Tried the different input options (i.e. loffset) in TimeGrouper but doesn't work.
Any suggestion will be really appreciated!
The problem can be solved by adding closed = 'left'
df.groupby(pd.TimeGrouper('6M', closed = 'left')).aggregate(numpy.sum)
TimeGrouper that is suggested in other answers is deprecated and will be removed from Pandas. It is replaced with Grouper. So a solution to your question using Grouper is:
df.groupby(pd.Grouper(freq='6M', closed='left')).aggregate(numpy.sum)

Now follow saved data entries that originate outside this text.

-- ==== Sys2Proof/Machine/Duration.lean ====
section
/-! DEFINITION. The HOST's Duration Converter (43_host_sequences.md R89) over the bits of IEEE 754 binary64 numbers.
It is host software: no rule of the block depends on it (R5). -/

namespace Sys2Proof.Machine

/-- The binary64 number nearest to `n / d`, ties to even, as bits (R89; for a positive `d`). The quotient is scaled by
`2 ^ -k` so that it has 53 bits, or fewer where the number is subnormal (`k = -1074`). An exponent field and the scaled
quotient then add up to the bits, a carry out of the significand included, and a result beyond the largest number is
infinity. -/
def roundBinary64 (n d : Nat) : BitVec 64 :=
  if n = 0 then 0
  else
    let k0 : Int := (n.log2 : Int) - (d.log2 : Int) - 52
    let k1 : Int := if n * 2 ^ (-k0).toNat < 2 ^ 52 * (d * 2 ^ k0.toNat) then k0 - 1 else k0
    let k : Int := max k1 (-1074)
    let num := n * 2 ^ (-k).toNat
    let den := d * 2 ^ k.toNat
    let q := num / den
    let r := num % den
    let rounded := if den < 2 * r ∨ (2 * r = den ∧ q % 2 = 1) then q + 1 else q
    BitVec.ofNat 64 (min ((k + 1074).toNat * 2 ^ 52 + rounded) 0x7FF0_0000_0000_0000)

/-- What the bits of a binary64 number stand for, its sign apart: `m * 2 ^ e`, infinity, or no number. -/
inductive Magnitude where
  | finite (m : Nat) (e : Int)
  | infinity
  | nan
deriving DecidableEq, Repr

/-- The magnitude of a binary64 number. -/
def magnitude (b : BitVec 64) : Magnitude :=
  let e := (b.extractLsb' 52 11).toNat
  let f := (b.extractLsb' 0 52).toNat
  if e = 0x7FF then (if f = 0 then .infinity else .nan)
  else if e = 0 then .finite f (-1074)
  else .finite (2 ^ 52 + f) ((e : Int) - 1075)

/-- The sign bit of `b` with the magnitude bits `v`. -/
def withSignOf (b v : BitVec 64) : BitVec 64 := (b &&& 0x8000_0000_0000_0000) ||| v

/-- A quiet NaN. IEEE 754 does not fix its sign or its payload, which are free (log 17). -/
def quietNan (ticks : DWord) (frequencyHz : BitVec 64) : BitVec 64 :=
  Config.freeNan ticks frequencyHz ||| 0x7FF8_0000_0000_0000

/-- `ticksToSeconds(ticks, frequencyHz) = ticks / frequencyHz` (R89), the IEEE 754 division of any binary64 frequency: the
tick count is converted first, which rounds from 2^53 on, and the quotient is rounded once and takes the frequency's
sign. A frequency of zero gives infinity, or NaN where no tick was counted; an infinite one gives zero. (A count
is at most 2^64, so its conversion is finite.) -/
def ticksToSeconds (ticks : DWord) (frequencyHz : BitVec 64) : BitVec 64 :=
  match magnitude frequencyHz with
  | .nan => quietNan ticks frequencyHz
  | .infinity => withSignOf frequencyHz 0
  | .finite 0 _ =>
    if ticks = 0 then quietNan ticks frequencyHz else withSignOf frequencyHz 0x7FF0_0000_0000_0000
  | .finite mf ef =>
    match magnitude (roundBinary64 ticks.toNat 1) with
    | .finite mt et =>
      withSignOf frequencyHz (roundBinary64 (mt * 2 ^ (et - ef).toNat) (mf * 2 ^ (ef - et).toNat))
    | .infinity | .nan => withSignOf frequencyHz 0x7FF0_0000_0000_0000

end Sys2Proof.Machine
end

This is a workaround for what seems a bug, but give it a try and see if it works for you.
In [121]: ts = pandas.date_range('7/1/2008', periods=30, freq='MS')
In [122]: df = pandas.DataFrame(pandas.Series(range(len(ts)), index=ts))
In [124]: df[0] += 1
In [125]: df
Out[125]:
0
2008-07-01 1
2008-08-01 2
2008-09-01 3
2008-10-01 4
2008-11-01 5
2008-12-01 6
2009-01-01 7
2009-02-01 8
2009-03-01 9
2009-04-01 10
2009-05-01 11
2009-06-01 12
2009-07-01 13
2009-08-01 14
2009-09-01 15
2009-10-01 16
2009-11-01 17
2009-12-01 18
2010-01-01 19
2010-02-01 20
2010-03-01 21
2010-04-01 22
2010-05-01 23
2010-06-01 24
2010-07-01 25
2010-08-01 26
2010-09-01 27
2010-10-01 28
2010-11-01 29
2010-12-01 30
I've used integers to help confirm that the sums are correct. The workaround that seems to work is to add a month to the front of the dataframe to trick the TimeGrouper into doing what you need.
In [127]: df2 = pandas.DataFrame([0], index = [df.index.shift(-1, freq='MS')[0]])
In [129]: df2.append(df).groupby(pandas.TimeGrouper(freq='6M')).aggregate(numpy.sum)[1:]
Out[129]:
0
2008-12-31 21
2009-06-30 57
2009-12-31 93
2010-06-30 129
2010-12-31 165
Note the final [1:] is there to trim off the first group.